-- ==== Sys2Proof/Machine/Scalar.lean ====
section
/-! DEFINITION. The S-slot instructions 0x01 to 0x4D and 0x50 to 0x5B but for `get` and `set` (05 R103 to R117). -/

namespace Sys2Proof.Machine

/-- The slot an S instruction sits in. -/
def sSlot (s1 : Bool) : Slot := if s1 then .s1 else .s0

/-- The bundle bit of bit 0 of an S slot (R60). -/
def sBase (s1 : Bool) : Nat := if s1 then 272 else 320

/-! ### Shapes -/

/-- A form-R instruction: guard, field checks, registers read, further checks, and the result it puts in flight. -/
def rSlot (f : RForm) (enc : List (Nat × Bool)) (reads : List PReg) (check : Core → Option Cause) (lat : Nat)
    (res : Core → Write × Flags) : SlotSem :=
  { plainSlot (sSlot f.s1) (some (f.gi, f.gp)) with
    enc := enc.map (fun e => (sBase f.s1 + e.1, e.2))
    reads := reads
    check := fun s => check s.core
    eff := onCore (fun c => c.result (sSlot f.s1) lat (res c).1 (res c).2) }

/-- A form-I instruction. -/
def iSlot (f : IForm) (enc : List (Nat × Bool)) (reads : List PReg) (check : Core → Option Cause) (lat : Nat)
    (res : Core → Write × Flags) : SlotSem :=
  { plainSlot (sSlot f.s1) (some (f.gi, f.gp)) with
    enc := enc.map (fun e => (sBase f.s1 + e.1, e.2))
    reads := reads
    check := fun s => check s.core
    eff := onCore (fun c => c.result (sSlot f.s1) lat (res c).1 (res c).2) }

/-- A form-L instruction. -/
def lSlot (f : LForm) (enc : List (Nat × Bool)) (reads : List PReg) (lat : Nat) (res : Core → Write × Flags) :
    SlotSem :=
  { plainSlot (sSlot f.s1) (some (f.gi, f.gp)) with
    enc := enc.map (fun e => (sBase f.s1 + e.1, e.2))
    reads := reads
    eff := onCore (fun c => c.result (sSlot f.s1) lat (res c).1 (res c).2) }

/-- A reserved field value in an S slot at slot bit `bit`. -/
def sBad (s1 : Bool) (bit : Nat) : Cause := badField (sSlot s1) (sBase s1 + bit)

/-- A typed integer instruction of two sources (R104, R105): the type in X [3:0], X [11:4] and C zero. -/
def typed2 (f : RForm) (lat : Nat) (op : Nat → Nat → Nat → Nat) : SlotSem :=
  rSlot f [(12, f.c == 0), (4, field 4 8 f.x == 0)] [.s f.a, .s f.b]
    (fun _ => if typeOk (field 0 4 f.x) then none else some (sBad f.s1 0)) lat
    (fun c =>
      let t : BitVec 4 := field 0 4 f.x
      let w := typeWidth t
      (.s f.d (extendType t (op w ((c.sreg f.a).toNat % 2 ^ w) ((c.sreg f.b).toNat % 2 ^ w))), 0))

/-- A shift or rotate: the amount is the whole of b modulo the width (R105). -/
def typedShift (f : RForm) (op : Nat → Nat → Nat → Nat) : SlotSem :=
  rSlot f [(12, f.c == 0), (4, field 4 8 f.x == 0)] [.s f.a, .s f.b]
    (fun _ => if typeOk (field 0 4 f.x) then none else some (sBad f.s1 0)) 1
    (fun c =>
      let t : BitVec 4 := field 0 4 f.x
      let w := typeWidth t
      (.s f.d (extendType t (op w ((c.sreg f.a).toNat % 2 ^ w) (c.sreg f.b).toNat)), 0))

/-- A typed integer instruction of one source; B is unused (R105). -/
def typed1 (f : RForm) (op : Nat → Nat → Nat) : SlotSem :=
  rSlot f [(18, f.b == 0), (12, f.c == 0), (4, field 4 8 f.x == 0)] [.s f.a]
    (fun _ => if typeOk (field 0 4 f.x) then none else some (sBad f.s1 0)) 1
    (fun c =>
      let t : BitVec 4 := field 0 4 f.x
      let w := typeWidth t
      (.s f.d (extendType t (op w ((c.sreg f.a).toNat % 2 ^ w))), 0))

/-- An immediate instruction d := op a imm, with the immediate sign-extended (R107). -/
def imm2 (f : IForm) (lat : Nat) (op : Word → Word → Word) : SlotSem :=
  iSlot f [(18, f.b == 0)] [.s f.a] (fun _ => none) lat
    (fun c => (.s f.d (op (c.sreg f.a) (f.imm.signExtend 64)), 0))

/-- An immediate shift; IMM18 [17:6] is zero (R107). -/
def immShift (f : IForm) (op : Word → Nat → Word) : SlotSem :=
  iSlot f [(18, f.b == 0), (6, field 6 12 f.imm == 0)] [.s f.a] (fun _ => none) 1
    (fun c => (.s f.d (op (c.sreg f.a) (field 0 6 f.imm).toNat), 0))

/-! ### Integer arithmetic and logic, 0x01 to 0x1E (R105, R106) -/

/-- `add`: aw + bw (R105). -/
def semAdd (f : RForm) : SlotSem := typed2 f 1 opAdd

/-- `sub`: aw − bw (R105). -/
def semSub (f : RForm) : SlotSem := typed2 f 1 opSub

/-- `mul`: low w bits of aw × bw (R105). -/
def semMul (f : RForm) : SlotSem := typed2 f 3 opMul

/-- `mulh`: high w bits of the signed product (R105). -/
def semMulh (f : RForm) : SlotSem := typed2 f 3 opMulh

/-- `mulhn`: high w bits of the unsigned product (R105). -/
def semMulhn (f : RForm) : SlotSem := typed2 f 3 opMulhn

/-- `div`: signed quotient (R105). -/
def semDiv (f : RForm) : SlotSem := typed2 f 24 opDiv

/-- `divn`: unsigned quotient (R105). -/
def semDivn (f : RForm) : SlotSem := typed2 f 24 opDivn

/-- `rem`: signed remainder (R105). -/
def semRem (f : RForm) : SlotSem := typed2 f 24 opRem

/-- `remn`: unsigned remainder (R105). -/
def semRemn (f : RForm) : SlotSem := typed2 f 24 opRemn

/-- `and`: AND (R105). -/
def semAnd (f : RForm) : SlotSem := typed2 f 1 opAnd

/-- `or`: OR (R105). -/
def semOr (f : RForm) : SlotSem := typed2 f 1 opOr

/-- `xor`: XOR (R105). -/
def semXor (f : RForm) : SlotSem := typed2 f 1 opXor

/-- `andn`: aw AND NOT bw (R105). -/
def semAndn (f : RForm) : SlotSem := typed2 f 1 opAndn

/-- `min`: signed minimum (R105). -/
def semMin (f : RForm) : SlotSem := typed2 f 1 opMin

/-- `max`: signed maximum (R105). -/
def semMax (f : RForm) : SlotSem := typed2 f 1 opMax

/-- `minn`: unsigned minimum (R105). -/
def semMinn (f : RForm) : SlotSem := typed2 f 1 opMinn

/-- `maxn`: unsigned maximum (R105). -/
def semMaxn (f : RForm) : SlotSem := typed2 f 1 opMaxn

/-- `shl`: shifted left (R105). -/
def semShl (f : RForm) : SlotSem := typedShift f opShl

/-- `shr`: shifted right, logically (R105). -/
def semShr (f : RForm) : SlotSem := typedShift f opShr

/-- `sra`: shifted right, arithmetically (R105). -/
def semSra (f : RForm) : SlotSem := typedShift f opSra

/-- `rol`: shifted left, rotating (R105). -/
def semRol (f : RForm) : SlotSem := typedShift f opRol

/-- `clz`: leading zero bits (R105). -/
def semClz (f : RForm) : SlotSem := typed1 f opClz

/-- `ctz`: trailing zero bits (R105). -/
def semCtz (f : RForm) : SlotSem := typed1 f opCtz

/-- `popc`: set bits (R105). -/
def semPopc (f : RForm) : SlotSem := typed1 f opPopc

/-- `bswap`: bytes in reverse order (R105). -/
def semBswap (f : RForm) : SlotSem := typed1 f opBswap

/-- pos of `exts`, `extz` and `ins`, X [11:6] (R105). -/
def bfPos (f : RForm) : Nat := (field 6 6 f.x).toNat

/-- len of `exts`, `extz` and `ins`, X [5:0] plus 1 (R105). -/
def bfLen (f : RForm) : Nat := (field 0 6 f.x).toNat + 1

/-- pos + len above 64 is a reserved field value at X [0] (R106). -/
def bfCheck (f : RForm) : Option Cause := if bfPos f + bfLen f ≤ 64 then none else some (sBad f.s1 0)

/-- `exts`: a bit field of a, sign-extended (R105). -/
def semExts (f : RForm) : SlotSem :=
  rSlot f [(18, f.b == 0), (12, f.c == 0)] [.s f.a] (fun _ => bfCheck f) 1
    (fun c => (.s f.d (BitVec.ofInt 64 (sintOf (bfLen f) ((c.sreg f.a).toNat / 2 ^ bfPos f))), 0))

/-- `extz`: a bit field of a, zero-extended (R105). -/
def semExtz (f : RForm) : SlotSem :=
  rSlot f [(18, f.b == 0), (12, f.c == 0)] [.s f.a] (fun _ => bfCheck f) 1
    (fun c => (.s f.d (BitVec.ofNat 64 ((c.sreg f.a).toNat / 2 ^ bfPos f % 2 ^ bfLen f)), 0))

/-- `ins`: b with a bit field replaced by the low bits of a (R105). -/
def semIns (f : RForm) : SlotSem :=
  rSlot f [(12, f.c == 0)] [.s f.a, .s f.b] (fun _ => bfCheck f) 1
    (fun c =>
      let hole : Word := BitVec.ofNat 64 ((2 ^ bfLen f - 1) * 2 ^ bfPos f)
      let part : Word := BitVec.ofNat 64 ((c.sreg f.a).toNat % 2 ^ bfLen f * 2 ^ bfPos f)
      (.s f.d ((c.sreg f.b &&& ~~~hole) ||| part), 0))

/-- `sel`: a if the predicate of C [2:0] is true, else b (R105). -/
def semSel (f : RForm) : SlotSem :=
  rSlot f [(15, field 3 3 f.c == 0), (0, f.x == 0)] [.p (field 0 3 f.c), .s f.a, .s f.b] (fun _ => none) 1
    (fun c => (.s f.d (if c.preg (field 0 3 f.c) then c.sreg f.a else c.sreg f.b), 0))

/-- `lea`: a + b × 2^sh (R105). -/
def semLea (f : RForm) : SlotSem :=
  rSlot f [(12, f.c == 0), (3, field 3 9 f.x == 0)] [.s f.a, .s f.b] (fun _ => none) 1
    (fun c => (.s f.d (c.sreg f.a + c.sreg f.b <<< (field 0 3 f.x).toNat), 0))

/-! ### Immediate forms, 0x20 to 0x29 (R107) -/

/-- `addi`: a + imm (R107). -/
def semAddi (f : IForm) : SlotSem := imm2 f 1 (fun x y => x + y)

/-- `andi`: AND (R107). -/
def semAndi (f : IForm) : SlotSem := imm2 f 1 (fun x y => x &&& y)

/-- `ori`: OR (R107). -/
def semOri (f : IForm) : SlotSem := imm2 f 1 (fun x y => x ||| y)

/-- `xori`: XOR (R107). -/
def semXori (f : IForm) : SlotSem := imm2 f 1 (fun x y => x ^^^ y)

/-- `muli`: a × imm (R107). -/
def semMuli (f : IForm) : SlotSem := imm2 f 3 (fun x y => x * y)

/-- `mini`: signed minimum (R107). -/
def semMini (f : IForm) : SlotSem := imm2 f 1 (fun x y => if y.toInt < x.toInt then y else x)

/-- `maxi`: signed maximum (R107). -/
def semMaxi (f : IForm) : SlotSem := imm2 f 1 (fun x y => if x.toInt < y.toInt then y else x)

/-- `shli`: shifted left by n (R107). -/
def semShli (f : IForm) : SlotSem := immShift f (fun x n => x <<< n)

/-- `shri`: shifted right logically by n (R107). -/
def semShri (f : IForm) : SlotSem := immShift f (fun x n => x >>> n)

/-- `srai`: shifted right arithmetically by n (R107). -/
def semSrai (f : IForm) : SlotSem := immShift f (fun x n => x.sshiftRight n)

/-! ### Constants and code indices, 0x2A to 0x2E, 0x51 (R108, R113) -/

/-- `movi`: IMM30 sign-extended (R108). -/
def semMovi (f : LForm) : SlotSem := lSlot f [] [] 1 (fun _ => (.s f.d (f.imm.signExtend 64), 0))

/-- `moviz`: IMM30 zero-extended (R108). -/
def semMoviz (f : LForm) : SlotSem := lSlot f [] [] 1 (fun _ => (.s f.d (f.imm.setWidth 64), 0))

━━━━━━━━

--- Problem statement ---
Each line from the top of the records above through the line containing "form-I instruction. -/" needs to be transcribed exactly, and no line after it.

--- Written response ---
-- ==== Sys2Proof/Machine/Scalar.lean ====
section
/-! DEFINITION. The S-slot instructions 0x01 to 0x4D and 0x50 to 0x5B but for `get` and `set` (05 R103 to R117). -/

namespace Sys2Proof.Machine

/-- The slot an S instruction sits in. -/
def sSlot (s1 : Bool) : Slot := if s1 then .s1 else .s0

/-- The bundle bit of bit 0 of an S slot (R60). -/
def sBase (s1 : Bool) : Nat := if s1 then 272 else 320

/-! ### Shapes -/

/-- A form-R instruction: guard, field checks, registers read, further checks, and the result it puts in flight. -/
def rSlot (f : RForm) (enc : List (Nat × Bool)) (reads : List PReg) (check : Core → Option Cause) (lat : Nat)
    (res : Core → Write × Flags) : SlotSem :=
  { plainSlot (sSlot f.s1) (some (f.gi, f.gp)) with
    enc := enc.map (fun e => (sBase f.s1 + e.1, e.2))
    reads := reads
    check := fun s => check s.core
    eff := onCore (fun c => c.result (sSlot f.s1) lat (res c).1 (res c).2) }

/-- A form-I instruction. -/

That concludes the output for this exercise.